Our study identified seven robust tumor clusters and the representative molecular characteristics of each proteomic cluster were summarized in Fig. 6a and Supplementary information, Table S8. To evaluate whether the results observed in this study were robust beyond the initial cohort, we verified the findings in an independent cohort of 750 PitNETs, with follow-up data for 78% of patients (Supplementary information, Table S9). The overall average follow-up duration was 85 months. The proportion of GNAS high H-score was significantly greater in the high tumor diameter group than in the low tumor diameter group (Fisher’s exact test, P = 2.29e‒5), with a high GNAS H-score suggesting poor prognosis (log-rank test, P = 0.046) (Fig. 6b, c). These results were consistent with findings obtained in the initial cohort of 200 PitNETs. Examination of the EMT-TFs identified in the 200 PitNET cohort (Fig. 4j) indicated that ZEB2 and TWIST1 had higher H-scores in the invasive group in the validation cohort of 750 PitNETs (Wilcoxon rank-sum test, P = 0.0019 and P = 0.00061) (Fig. 6d). Moreover, in the 750 PitNETs, PDL1 showed higher H-scores in the TSH and silent PIT1 clinicopathological subtypes (Kruskal-Wallis test, P < 2.2e − 16) (Fig. 6e), supporting our finding of PDL1 overexpression in the Immune-exhausted cluster in the 200 PitNET cohort (Fig. 5c). IHC staining for VEGFR2 in the 200 and 750 PitNET cohorts consistently showed its higher expression in the SF1 and NULL tumors (Wilcoxon rank-sum test, P = 0.00012 in the 200 PitNET cohort and P < 2.2e‒16 in the 750 PitNET cohort) (Fig. 6f; Supplementary information, Fig. S7g).

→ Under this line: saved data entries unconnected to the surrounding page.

/-- The answer to a message within the package: one more message for the island that sent it. -/
def answered (i : InMsg) (kind core addr : Nat) (body : List Nat) (s t : State) : Prop :=
  t.prg.inbox = s.prg.inbox ++ [⟨localSrc i.die, i.src - localSrc 0, kind, core, i.txn, i.gen, addr, body⟩]

/-- A message within the package is answered to the island that sent it, one of another package on its keyway; no core
and no memory changes (R324). -/
def Replies : Prop := ∀ (s : State) (i : InMsg) (m : Msg),
  (localSrc 0 ≤ i.src → answered i m.kind m.core m.addr m.body s (s.reply i m) ∧
    s.reply i m = { s with prg := { s.prg with inbox := (s.reply i m).prg.inbox } }) ∧
  (s.reply i m).cores = s.cores ∧ memKept s (s.reply i m)

/-- A request that its keyway may not carry is answered with NAK 0x04 and has no other effect of its own (R318, R332). -/
def RequestRefused : Prop := ∀ (s : State) (src kind bit : Nat) (i : InMsg) (f : InMsg → State → State),
  s.nextMsg src kind = some i → s.allowed src [bit] = false →
  s.onRequest src kind bit f = (s.popMsg src).refuseMsg i 4

/-- The bytes with which `n` lines answer a READ_REQ (R173, R324): data, tag and mark; POISON as zeros with its mark. -/
def readBody (s : State) (a n : Nat) : List Nat :=
  (List.range n).flatMap (fun k => match s.linesOf (a + 128 * k) 128 with
    | (g, l) :: _ => if (s.rawLine g l).poison then lineBody (List.replicate 128 0) (s.rawLine g l).tag 4
        else lineBody (s.rawLine g l).data (s.rawLine g l).tag ((s.rawLine g l).flags % 4)
    | [] => lineBody (s.lineSpan (a + 128 * k) 0 128) 0 0)

/-- An address of vault or stage memory. -/
def isMemory (a : Nat) : Bool := match locOf a with
  | .vault _ _ | .stage _ _ => true
  | _ => false

/-- An address of stage memory. -/
def isStage (a : Nat) : Bool := match locOf a with
  | .stage _ _ => true
  | _ => false

/-- READ_REQ (R30, R324, R495): lines of one core that are readable at once are answered; a control register is read and answered, or
NAK 0x04; stage memory of a core that is going dark goes back to its sender (the model's choice of NAK 0x06, log entry 118); host memory
is read through the attached gateway. -/
def ReadReq : Prop := ∀ (s : State) (src : Nat) (i : InMsg), RequestOk s src 1 2 i → addrPkg i.addr = s.pkg →
  (∀ n, n = leNat (i.body.take 8) → isMemory i.addr = true → 0 < n → n ≤ 32 →
    destCore (i.addr / 128 * 128 + 128 * (n - 1)) = destCore (i.addr / 128 * 128) → s.canStore (i.addr / 128 * 128) 0 = true →
    LinesClear s (msgUnit i.die i.src) (s.linesOf (i.addr / 128 * 128) (128 * n)) →
    exec (.readReq src) s = .next ((s.popMsg src).reply i ⟨2, i.core, i.addr, readBody s (i.addr / 128 * 128) n⟩)) ∧
  (∀ off r, locOf i.addr = .ctrl off → r = (s.slotAddr i.addr).readReg 2 (off / 8 * 8) 8 → exec (.readReq src) s =
    .next ((r.1.popMsg src).reply i (match r.2 with
      | some v => ⟨2, i.core, i.addr, slotLine v⟩
      | none => ⟨0x0F, i.core, i.addr, leBytes 8 4⟩))) ∧
  (isStage i.addr = true → s.fencedOff i.addr = true → 0 < leNat (i.body.take 8) → leNat (i.body.take 8) ≤ 32 →
    destCore (i.addr / 128 * 128 + 128 * (leNat (i.body.take 8) - 1)) = destCore (i.addr / 128 * 128) →
    exec (.readReq src) s = .next ((s.popMsg src).reply i ⟨0x0F, i.core, i.addr, leBytes 8 6⟩)) ∧
  (∀ w b n, n = leNat (i.body.take 8) → locOf i.addr = .window w b → s.gateway.isSome = true → s.attached = true →
    s.winOk w (b / 128 * 128) (128 * n) 2 = true → 0 < n → n ≤ 32 →
    ∃ t r, exec (.readReq src) s = .next t ∧ t.host.reads = s.host.reads ++ [r] ∧
      r.addr = (s.winOf w).1 + b / 128 * 128 ∧ r.left = 128 * n ∧ r.kind = .rsp i.src i.txn i.gen ∧
      t.outbox = s.outbox ++ [.pcieRead r.addr r.left r.serial] ∧ t.regs = s.regs ∧ t.cores = s.cores ∧ memKept s t)

/-- READ_RSP (R324, R325): the transaction ends with the response's lines, those of a repair or a checkpoint once nothing holds the lines
where they go; the relay's data are the slot of the response; a response
that names no transaction is discarded and counted. -/
def ReadRsp : Prop := ∀ (s : State) (src : Nat) (i : InMsg),
  (∀ x, ResponseOk s src 2 i x → (∀ id, x.owner ≠ .host id) →
    (∀ g l k, x.owner = .repair g l k → s.canStore (vaultAddr s.pkg g (128 * l)) 8 = true) →
    (∀ v l, x.owner = .ckptRead v l → s.canStore (vaultAddr s.pkg (s.home v) (128 * l)) 32 = true) →
    exec (.readRsp src) s = .next ((s.popMsg src).txnEnd (txnKey i.die i.txn) x 0 i.body)) ∧
  (∀ x a, ResponseOk s src 2 i x → x.owner = .relay 0 → s.hub.relays.find? (fun r => r.1 == 0) = some (0, a, false) →
    ∃ t, exec (.readRsp src) s = .next t ∧ t.txn (txnKey i.die i.txn) = none ∧
      t.rd .hubRelayData 0 0 = leNat (i.body.take 8) % 2 ^ 64 ∧ t.rd .hubRelayStatus 0 0 = 0 ∧
      regsBut [regKey .hubRelayData 0 0, regKey .hubRelayStatus 0 0] s t ∧ t.cores = s.cores ∧ memKept s t) ∧
  (s.nextMsg src 2 = some i → s.txn (txnKey i.die i.txn) = none → localSrc 0 ≤ src →
    ∃ t, exec (.readRsp src) s = .next t ∧ counted .prgDupDiscardCnt i.die 1 s t ∧ t.prg.inbox = popFirst src s.prg.inbox ∧
      regsBut [regKey .prgDupDiscardCnt i.die 0] s t ∧ t.cores = s.cores ∧ memKept s t)

/-- WRITE (R30, R167, R254, R324, R495): lines that nothing holds are stored and acknowledged; lines for a core that is going dark go back
to their sender (the model's choice of NAK 0x06, log entry 118); a slot is written and acknowledged, or answered with NAK 0x04; space 2
takes no fabric write, which counts; a narrow flag for stage memory is stored; a host-bound write is acknowledged once the gateway accepts
it. -/
def Write : Prop := ∀ (s : State) (src : Nat) (i : InMsg), RequestOk s src 3 3 i → addrPkg i.addr = s.pkg → i.body.length ≠ 24 →
  (∀ ls, ls = bodyLines i.body → isMemory i.addr = true → i.body.length ≠ 16 → ls ≠ [] → ls.length ≤ 32 →
    destCore (i.addr / 128 * 128 + 128 * (ls.length - 1)) = destCore i.addr →
    s.canStore (i.addr / 128 * 128) ls.length = true →
    exec (.write src) s = .next (((s.storeLines (i.addr / 128 * 128) ls).popMsg src).reply i ⟨4, i.core, i.addr, []⟩)) ∧
  (∀ off r, locOf i.addr = .ctrl off → (∀ e k, regSlot (off / 8 * 8) ≠ some (.hostCqPost, e, k)) →
    r = (s.slotAddr i.addr).regWrite 2 (off / 8 * 8) 8 (leNat (i.body.take 8)) →
    exec (.write src) s =
      .next ((r.1.popMsg src).reply i (if r.2 then ⟨4, i.core, i.addr, []⟩ else ⟨0x0F, i.core, i.addr, leBytes 8 4⟩))) ∧
  (isMemory i.addr = true → s.fencedOff i.addr = true →
    exec (.write src) s = .next ((s.popMsg src).reply i ⟨0x0F, i.core, i.addr, leBytes 8 6⟩)) ∧
  (∀ o b, locOf i.addr = .tier o b → ∃ t, exec (.write src) s = .next t ∧ counted .tierViolCnt 0 1 s t ∧ t.cores = s.cores ∧
    memKept s t) ∧
  (∀ g b, locOf i.addr = .stage g b → i.body.length = 16 → s.canStore i.addr 0 = true →
    exec (.write src) s = .next (((s.putStg (s.home g) (b / 8 * 8) (i.body.take 8)).popMsg src).reply i ⟨4, i.core, i.addr, []⟩)) ∧
  (∀ w b t, locOf i.addr = .window w b → i.body.length = 8 → s.gateway.isSome = true →
    s.hostBound w (b / 8 * 8) (i.body.take 8) 0 false = (t, .ok) →
    exec (.write src) s = .next ((t.popMsg src).reply i ⟨4, i.core, i.addr, []⟩))

/-- The line of a WRITE as the vault holds it (R167): data, tag and POISON mark. -/
def StoredLine : Prop := ∀ (s : State) (a g b : Nat) (data : List Nat) (tag : Nat) (p : Bool), locOf (a + 128 * 0) = .vault g b →
  s.storeLines a [(data, tag, p)] = s.putLine (s.home g) (b / 128) data tag (if p then 4 else 0)

/-- The sender of a signal message, as its receiver keeps it apart from others (R303): a keyway, or an island of the package. -/
def sigSender (s : State) (src : Nat) : Nat := if src < localSrc 0 then 2 ^ 10 + s.streamKw src else 128 + (src - localSrc 0)

/-- SIGNAL (R284, R287, R324): a signal to a tumbler is applied in its core and acknowledged; one whose serial is not above the
keyway's last is only acknowledged, and counted. -/
def Signal : Prop := ∀ (s : State) (src : Nat) (i : InMsg) (f : Nat), RequestOk s src 5 0 i → f = leNat (i.body.take 8) →
  (16 * i.die + i.core % 16 < 128 → s.home (16 * i.die + i.core % 16) = 16 * i.die + i.core % 16 →
    SigOk s (16 * i.die + i.core % 16) (sigSender s src) → bitsOf f 0 3 = 1 →
    (localSrc 0 ≤ src ∨ ((s.kw (s.streamKw src)).map (fun q => q.sigRx)).getD 0 < leNat ((i.body.drop 8).take 4)) →
    ∃ t, exec (.signal src) s = .next t ∧
      t.tmbCount (16 * i.die + i.core % 16) (bitsOf f 8 8)
        = (s.tmbCount (16 * i.die + i.core % 16) (bitsOf f 8 8) + min (max (bitsOf f 32 21) 1) (2 ^ 20)) % 2 ^ 48 ∧
      coresBut [16 * i.die + i.core % 16] s t ∧ memKept s t) ∧
  (bitsOf f 0 3 = 1 ∨ bitsOf f 0 3 = 2 → src < localSrc 0 →
    leNat ((i.body.drop 8).take 4) ≤ ((s.kw (s.streamKw src)).map (fun q => q.sigRx)).getD 0 →
    exec (.signal src) s = .next (((s.bump .prgDupDiscardCnt i.die 1).popMsg src).reply i ⟨6, i.core, i.addr, []⟩))

/-- What an acknowledgement does: its transaction ends, completed. -/
def acks (c : Instr) (src kind : Nat) : Prop := ∀ (s : State) (i : InMsg) (x : Txn), ResponseOk s src kind i x →
  exec c s = .next ((s.popMsg src).txnEnd (txnKey i.die i.txn) x 0 []) ∧
  (x.owner = .post ∨ x.owner = .sig ∨ x.owner = .norm ∨ (∃ gi tag, x.owner = .node gi tag) →
    ∃ t, exec c s = .next t ∧ t.txn (txnKey i.die i.txn) = none ∧ t.prg.inbox = popFirst src s.prg.inbox ∧
      t = { s with prg := { s.prg with txns := t.prg.txns, inbox := t.prg.inbox } })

In the 750 PitNET validation cohort, EGFR was uniquely overexpressed in the TPIT lineage compared with other lineages, which is also consistent with results of the 200 PitNET cohort (Fig. 6g; Supplementary information, Fig. S5k). IHC staining for EGFR T693 phosphorylation confirmed that the proportion of IHC-positive cases was significantly higher in the silent TPIT (26 of 80) subtype than in ACTH (0 of 11) within the TPIT lineage (Fisher’s exact test, P = 0.0299) (Fig. 6h). Additionally, the percentage of patients with positive staining for both EGFR and EGFR T693 phosphorylation was significantly higher in the silent TPIT (18 of 80) subtype than in other lineages (1 of 670) (Fisher’s exact test, P < 2.2e‒16) (Fig. 6i).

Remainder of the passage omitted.